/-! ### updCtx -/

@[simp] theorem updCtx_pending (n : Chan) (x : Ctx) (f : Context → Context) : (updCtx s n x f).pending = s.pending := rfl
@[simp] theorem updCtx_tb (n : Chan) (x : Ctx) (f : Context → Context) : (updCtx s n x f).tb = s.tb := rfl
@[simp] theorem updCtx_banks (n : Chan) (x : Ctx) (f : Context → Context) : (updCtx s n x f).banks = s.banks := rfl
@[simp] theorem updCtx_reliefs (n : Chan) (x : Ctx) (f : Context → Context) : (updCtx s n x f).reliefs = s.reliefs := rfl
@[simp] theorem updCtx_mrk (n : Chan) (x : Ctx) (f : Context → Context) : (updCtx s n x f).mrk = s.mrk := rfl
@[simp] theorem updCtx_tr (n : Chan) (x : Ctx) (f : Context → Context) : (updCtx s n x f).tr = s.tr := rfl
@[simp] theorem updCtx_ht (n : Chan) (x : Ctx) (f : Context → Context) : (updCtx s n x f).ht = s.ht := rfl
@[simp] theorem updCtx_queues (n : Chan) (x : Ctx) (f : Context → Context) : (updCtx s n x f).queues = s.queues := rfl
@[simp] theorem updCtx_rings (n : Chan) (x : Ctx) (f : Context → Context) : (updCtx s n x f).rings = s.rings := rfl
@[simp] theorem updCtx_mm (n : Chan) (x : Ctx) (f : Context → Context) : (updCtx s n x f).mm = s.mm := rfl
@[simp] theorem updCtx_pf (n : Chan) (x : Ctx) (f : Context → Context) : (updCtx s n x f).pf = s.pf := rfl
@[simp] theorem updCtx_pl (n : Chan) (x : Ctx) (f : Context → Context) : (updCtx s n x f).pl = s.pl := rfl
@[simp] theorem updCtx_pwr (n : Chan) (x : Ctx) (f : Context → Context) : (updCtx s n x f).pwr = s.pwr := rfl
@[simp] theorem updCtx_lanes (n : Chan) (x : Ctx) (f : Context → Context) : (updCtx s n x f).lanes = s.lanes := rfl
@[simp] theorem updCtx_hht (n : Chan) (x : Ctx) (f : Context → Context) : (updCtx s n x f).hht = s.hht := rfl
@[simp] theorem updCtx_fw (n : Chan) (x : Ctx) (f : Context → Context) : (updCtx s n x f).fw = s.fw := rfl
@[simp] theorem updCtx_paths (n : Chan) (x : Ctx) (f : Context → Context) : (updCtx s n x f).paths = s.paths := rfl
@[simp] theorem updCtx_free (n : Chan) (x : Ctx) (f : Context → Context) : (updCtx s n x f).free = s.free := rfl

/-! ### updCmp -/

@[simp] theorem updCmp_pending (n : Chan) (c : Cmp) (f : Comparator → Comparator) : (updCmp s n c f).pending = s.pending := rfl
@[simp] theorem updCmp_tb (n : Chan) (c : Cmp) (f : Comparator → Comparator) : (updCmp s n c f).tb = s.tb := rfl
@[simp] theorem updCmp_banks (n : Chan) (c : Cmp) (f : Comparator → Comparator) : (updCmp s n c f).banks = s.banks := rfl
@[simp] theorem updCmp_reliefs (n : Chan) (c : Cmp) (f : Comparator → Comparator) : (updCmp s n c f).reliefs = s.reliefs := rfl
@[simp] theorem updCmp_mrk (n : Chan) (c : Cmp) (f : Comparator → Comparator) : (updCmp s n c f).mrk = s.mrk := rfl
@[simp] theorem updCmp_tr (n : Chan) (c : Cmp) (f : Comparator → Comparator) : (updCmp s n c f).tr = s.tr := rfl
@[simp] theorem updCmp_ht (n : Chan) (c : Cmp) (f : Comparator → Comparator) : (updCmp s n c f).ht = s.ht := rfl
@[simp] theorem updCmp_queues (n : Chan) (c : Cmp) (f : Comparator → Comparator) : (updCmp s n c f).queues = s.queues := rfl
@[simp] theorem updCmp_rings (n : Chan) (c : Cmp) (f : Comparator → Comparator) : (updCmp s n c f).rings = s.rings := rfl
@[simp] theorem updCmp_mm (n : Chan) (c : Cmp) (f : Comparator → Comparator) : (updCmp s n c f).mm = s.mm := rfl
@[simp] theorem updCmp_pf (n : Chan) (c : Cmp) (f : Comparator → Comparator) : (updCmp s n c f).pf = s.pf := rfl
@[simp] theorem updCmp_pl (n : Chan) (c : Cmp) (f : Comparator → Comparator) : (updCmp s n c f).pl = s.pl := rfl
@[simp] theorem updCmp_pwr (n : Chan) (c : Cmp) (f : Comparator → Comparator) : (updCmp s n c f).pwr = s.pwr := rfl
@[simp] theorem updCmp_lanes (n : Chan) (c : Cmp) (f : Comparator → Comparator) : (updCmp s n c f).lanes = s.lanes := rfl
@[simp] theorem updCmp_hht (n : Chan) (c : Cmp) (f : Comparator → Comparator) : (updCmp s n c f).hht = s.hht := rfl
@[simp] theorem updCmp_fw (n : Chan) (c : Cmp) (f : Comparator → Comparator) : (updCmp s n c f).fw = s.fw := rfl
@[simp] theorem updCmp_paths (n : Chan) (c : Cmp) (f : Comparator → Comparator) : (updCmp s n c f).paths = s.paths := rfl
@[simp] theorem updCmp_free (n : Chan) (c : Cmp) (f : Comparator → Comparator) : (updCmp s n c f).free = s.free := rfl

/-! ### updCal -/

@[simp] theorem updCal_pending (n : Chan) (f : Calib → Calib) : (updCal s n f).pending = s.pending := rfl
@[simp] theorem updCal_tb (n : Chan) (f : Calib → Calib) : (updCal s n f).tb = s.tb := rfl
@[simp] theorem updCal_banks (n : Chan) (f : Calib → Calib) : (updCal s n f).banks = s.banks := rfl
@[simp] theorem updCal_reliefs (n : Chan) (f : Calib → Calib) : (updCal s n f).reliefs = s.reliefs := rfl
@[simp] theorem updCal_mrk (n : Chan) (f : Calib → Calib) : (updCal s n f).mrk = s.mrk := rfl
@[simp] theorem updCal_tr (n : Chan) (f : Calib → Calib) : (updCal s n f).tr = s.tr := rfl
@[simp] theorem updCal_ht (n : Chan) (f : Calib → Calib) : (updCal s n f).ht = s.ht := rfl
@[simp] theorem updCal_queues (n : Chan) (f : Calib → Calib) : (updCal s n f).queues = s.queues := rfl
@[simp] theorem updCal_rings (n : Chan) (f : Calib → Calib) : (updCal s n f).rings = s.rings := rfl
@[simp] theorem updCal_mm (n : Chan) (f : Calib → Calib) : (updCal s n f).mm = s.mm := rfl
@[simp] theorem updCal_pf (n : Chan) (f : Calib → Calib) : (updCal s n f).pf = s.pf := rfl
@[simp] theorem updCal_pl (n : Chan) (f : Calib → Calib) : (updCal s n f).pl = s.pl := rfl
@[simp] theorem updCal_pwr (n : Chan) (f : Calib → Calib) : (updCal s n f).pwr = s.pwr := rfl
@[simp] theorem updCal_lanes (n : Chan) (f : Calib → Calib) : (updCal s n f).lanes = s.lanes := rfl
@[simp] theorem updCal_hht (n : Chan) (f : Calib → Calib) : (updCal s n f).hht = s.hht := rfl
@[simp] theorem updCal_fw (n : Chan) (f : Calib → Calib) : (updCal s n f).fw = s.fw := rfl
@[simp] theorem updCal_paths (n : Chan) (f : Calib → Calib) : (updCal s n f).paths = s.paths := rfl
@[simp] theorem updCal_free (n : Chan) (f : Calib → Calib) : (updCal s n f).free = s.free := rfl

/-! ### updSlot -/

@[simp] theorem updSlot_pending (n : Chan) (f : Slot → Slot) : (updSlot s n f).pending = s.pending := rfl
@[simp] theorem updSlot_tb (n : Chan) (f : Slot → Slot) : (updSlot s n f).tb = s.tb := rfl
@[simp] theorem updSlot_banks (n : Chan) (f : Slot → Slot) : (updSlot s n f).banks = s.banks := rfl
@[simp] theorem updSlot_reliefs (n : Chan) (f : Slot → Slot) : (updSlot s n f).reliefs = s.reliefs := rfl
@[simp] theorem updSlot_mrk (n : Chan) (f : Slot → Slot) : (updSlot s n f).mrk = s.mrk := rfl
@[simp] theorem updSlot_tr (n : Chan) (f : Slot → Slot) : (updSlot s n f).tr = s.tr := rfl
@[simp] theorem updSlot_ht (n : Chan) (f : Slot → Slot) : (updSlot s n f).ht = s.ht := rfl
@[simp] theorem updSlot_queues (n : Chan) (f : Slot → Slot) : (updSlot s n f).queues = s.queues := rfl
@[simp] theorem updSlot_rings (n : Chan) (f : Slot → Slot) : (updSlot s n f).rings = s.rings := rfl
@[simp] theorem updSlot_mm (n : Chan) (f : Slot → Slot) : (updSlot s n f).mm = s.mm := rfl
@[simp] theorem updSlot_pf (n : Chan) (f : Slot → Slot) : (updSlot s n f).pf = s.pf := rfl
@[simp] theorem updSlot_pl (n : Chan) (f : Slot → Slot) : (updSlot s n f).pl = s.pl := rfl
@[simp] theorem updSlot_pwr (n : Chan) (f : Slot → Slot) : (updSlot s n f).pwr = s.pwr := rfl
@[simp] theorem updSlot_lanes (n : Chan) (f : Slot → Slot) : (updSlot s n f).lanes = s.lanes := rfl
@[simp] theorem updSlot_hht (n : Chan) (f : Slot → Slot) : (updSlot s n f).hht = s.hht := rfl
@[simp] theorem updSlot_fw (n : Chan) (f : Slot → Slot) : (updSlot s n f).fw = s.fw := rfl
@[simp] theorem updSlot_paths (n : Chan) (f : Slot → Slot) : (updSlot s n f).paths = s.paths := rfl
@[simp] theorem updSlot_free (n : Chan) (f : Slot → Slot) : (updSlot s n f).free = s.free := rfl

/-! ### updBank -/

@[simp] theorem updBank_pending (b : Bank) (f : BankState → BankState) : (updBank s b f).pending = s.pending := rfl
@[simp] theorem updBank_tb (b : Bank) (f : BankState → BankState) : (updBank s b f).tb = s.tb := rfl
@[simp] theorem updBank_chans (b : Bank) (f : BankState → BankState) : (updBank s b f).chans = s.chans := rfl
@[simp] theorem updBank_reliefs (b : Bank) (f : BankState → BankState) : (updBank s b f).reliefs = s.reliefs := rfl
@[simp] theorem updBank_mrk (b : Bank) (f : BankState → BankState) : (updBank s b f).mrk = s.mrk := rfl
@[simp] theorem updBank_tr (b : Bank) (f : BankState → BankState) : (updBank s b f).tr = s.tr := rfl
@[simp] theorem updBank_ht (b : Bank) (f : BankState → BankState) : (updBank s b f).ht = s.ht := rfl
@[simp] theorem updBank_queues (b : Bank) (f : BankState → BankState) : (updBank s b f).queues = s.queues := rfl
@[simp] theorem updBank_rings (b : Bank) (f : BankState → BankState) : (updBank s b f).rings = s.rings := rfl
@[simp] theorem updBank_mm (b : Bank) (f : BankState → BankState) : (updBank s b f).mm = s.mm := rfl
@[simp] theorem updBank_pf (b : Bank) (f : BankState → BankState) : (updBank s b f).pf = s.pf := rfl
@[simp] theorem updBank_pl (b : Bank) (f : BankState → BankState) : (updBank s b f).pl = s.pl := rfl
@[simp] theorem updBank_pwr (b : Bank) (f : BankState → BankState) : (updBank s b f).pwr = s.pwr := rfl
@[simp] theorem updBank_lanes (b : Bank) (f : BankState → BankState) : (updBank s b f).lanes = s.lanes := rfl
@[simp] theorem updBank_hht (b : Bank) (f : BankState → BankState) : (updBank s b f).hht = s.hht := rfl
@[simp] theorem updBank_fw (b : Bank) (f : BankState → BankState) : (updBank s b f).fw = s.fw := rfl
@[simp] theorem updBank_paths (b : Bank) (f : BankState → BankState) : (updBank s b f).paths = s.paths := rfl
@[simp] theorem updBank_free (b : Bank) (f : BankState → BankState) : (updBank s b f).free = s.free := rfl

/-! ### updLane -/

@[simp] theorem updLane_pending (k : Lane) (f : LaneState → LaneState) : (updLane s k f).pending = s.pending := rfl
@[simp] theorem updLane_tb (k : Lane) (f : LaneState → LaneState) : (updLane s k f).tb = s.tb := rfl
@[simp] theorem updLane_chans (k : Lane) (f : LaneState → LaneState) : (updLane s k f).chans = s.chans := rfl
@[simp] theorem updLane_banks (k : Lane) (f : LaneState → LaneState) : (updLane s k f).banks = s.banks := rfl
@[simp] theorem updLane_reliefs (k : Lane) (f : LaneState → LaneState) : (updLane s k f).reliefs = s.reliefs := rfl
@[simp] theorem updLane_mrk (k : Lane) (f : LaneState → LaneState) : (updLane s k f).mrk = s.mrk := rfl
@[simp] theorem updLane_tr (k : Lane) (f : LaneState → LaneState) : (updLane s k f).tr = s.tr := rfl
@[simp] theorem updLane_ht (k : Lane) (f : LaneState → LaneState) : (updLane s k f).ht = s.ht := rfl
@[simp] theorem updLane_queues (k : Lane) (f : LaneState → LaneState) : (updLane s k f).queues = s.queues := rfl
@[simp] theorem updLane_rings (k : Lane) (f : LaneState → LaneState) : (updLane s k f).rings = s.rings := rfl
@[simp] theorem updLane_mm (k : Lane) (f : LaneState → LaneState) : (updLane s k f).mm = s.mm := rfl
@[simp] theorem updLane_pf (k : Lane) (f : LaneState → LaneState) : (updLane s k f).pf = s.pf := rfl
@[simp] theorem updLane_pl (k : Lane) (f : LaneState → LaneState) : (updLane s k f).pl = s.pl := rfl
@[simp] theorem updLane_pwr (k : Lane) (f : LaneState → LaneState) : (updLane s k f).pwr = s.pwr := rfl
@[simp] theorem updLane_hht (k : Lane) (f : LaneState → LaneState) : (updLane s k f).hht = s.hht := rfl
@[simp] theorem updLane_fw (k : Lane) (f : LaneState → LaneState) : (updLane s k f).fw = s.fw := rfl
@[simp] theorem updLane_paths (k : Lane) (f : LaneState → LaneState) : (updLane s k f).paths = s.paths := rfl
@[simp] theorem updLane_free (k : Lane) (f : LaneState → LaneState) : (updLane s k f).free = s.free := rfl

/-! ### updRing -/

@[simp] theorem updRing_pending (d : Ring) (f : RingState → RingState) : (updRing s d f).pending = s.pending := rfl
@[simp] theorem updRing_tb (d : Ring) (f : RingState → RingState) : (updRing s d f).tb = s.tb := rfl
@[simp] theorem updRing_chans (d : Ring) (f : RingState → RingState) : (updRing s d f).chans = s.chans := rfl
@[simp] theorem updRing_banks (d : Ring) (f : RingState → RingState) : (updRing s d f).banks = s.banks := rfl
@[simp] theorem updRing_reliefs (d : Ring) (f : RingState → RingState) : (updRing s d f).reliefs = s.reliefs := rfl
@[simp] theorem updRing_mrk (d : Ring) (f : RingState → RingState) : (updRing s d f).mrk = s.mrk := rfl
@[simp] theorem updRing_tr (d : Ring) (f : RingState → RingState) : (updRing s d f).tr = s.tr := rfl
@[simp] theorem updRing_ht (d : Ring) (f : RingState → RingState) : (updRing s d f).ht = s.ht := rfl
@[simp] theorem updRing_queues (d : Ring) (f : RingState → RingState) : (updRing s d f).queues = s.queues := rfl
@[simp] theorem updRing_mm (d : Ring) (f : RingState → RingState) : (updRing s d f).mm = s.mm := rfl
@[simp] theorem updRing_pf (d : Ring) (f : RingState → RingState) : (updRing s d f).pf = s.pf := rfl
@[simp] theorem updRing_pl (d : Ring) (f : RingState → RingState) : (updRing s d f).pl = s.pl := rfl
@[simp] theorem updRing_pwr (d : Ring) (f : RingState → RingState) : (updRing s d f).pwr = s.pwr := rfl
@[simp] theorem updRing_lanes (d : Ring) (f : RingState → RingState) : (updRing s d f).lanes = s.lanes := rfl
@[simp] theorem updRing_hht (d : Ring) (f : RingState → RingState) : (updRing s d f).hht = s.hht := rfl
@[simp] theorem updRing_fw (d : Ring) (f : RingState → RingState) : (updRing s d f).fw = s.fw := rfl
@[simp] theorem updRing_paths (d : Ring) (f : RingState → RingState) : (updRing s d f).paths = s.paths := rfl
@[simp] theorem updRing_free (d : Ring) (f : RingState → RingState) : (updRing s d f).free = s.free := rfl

——

What to do | Transcribe verbatim. Cover the lines from the first line of the entries above to the line containing "x f).reliefs = s.reliefs := rfl", inclusive.

Result for this task |
/-! ### updCtx -/

@[simp] theorem updCtx_pending (n : Chan) (x : Ctx) (f : Context → Context) : (updCtx s n x f).pending = s.pending := rfl
@[simp] theorem updCtx_tb (n : Chan) (x : Ctx) (f : Context → Context) : (updCtx s n x f).tb = s.tb := rfl
@[simp] theorem updCtx_banks (n : Chan) (x : Ctx) (f : Context → Context) : (updCtx s n x f).banks = s.banks := rfl
@[simp] theorem updCtx_reliefs (n : Chan) (x : Ctx) (f : Context → Context) : (updCtx s n x f).reliefs = s.reliefs := rfl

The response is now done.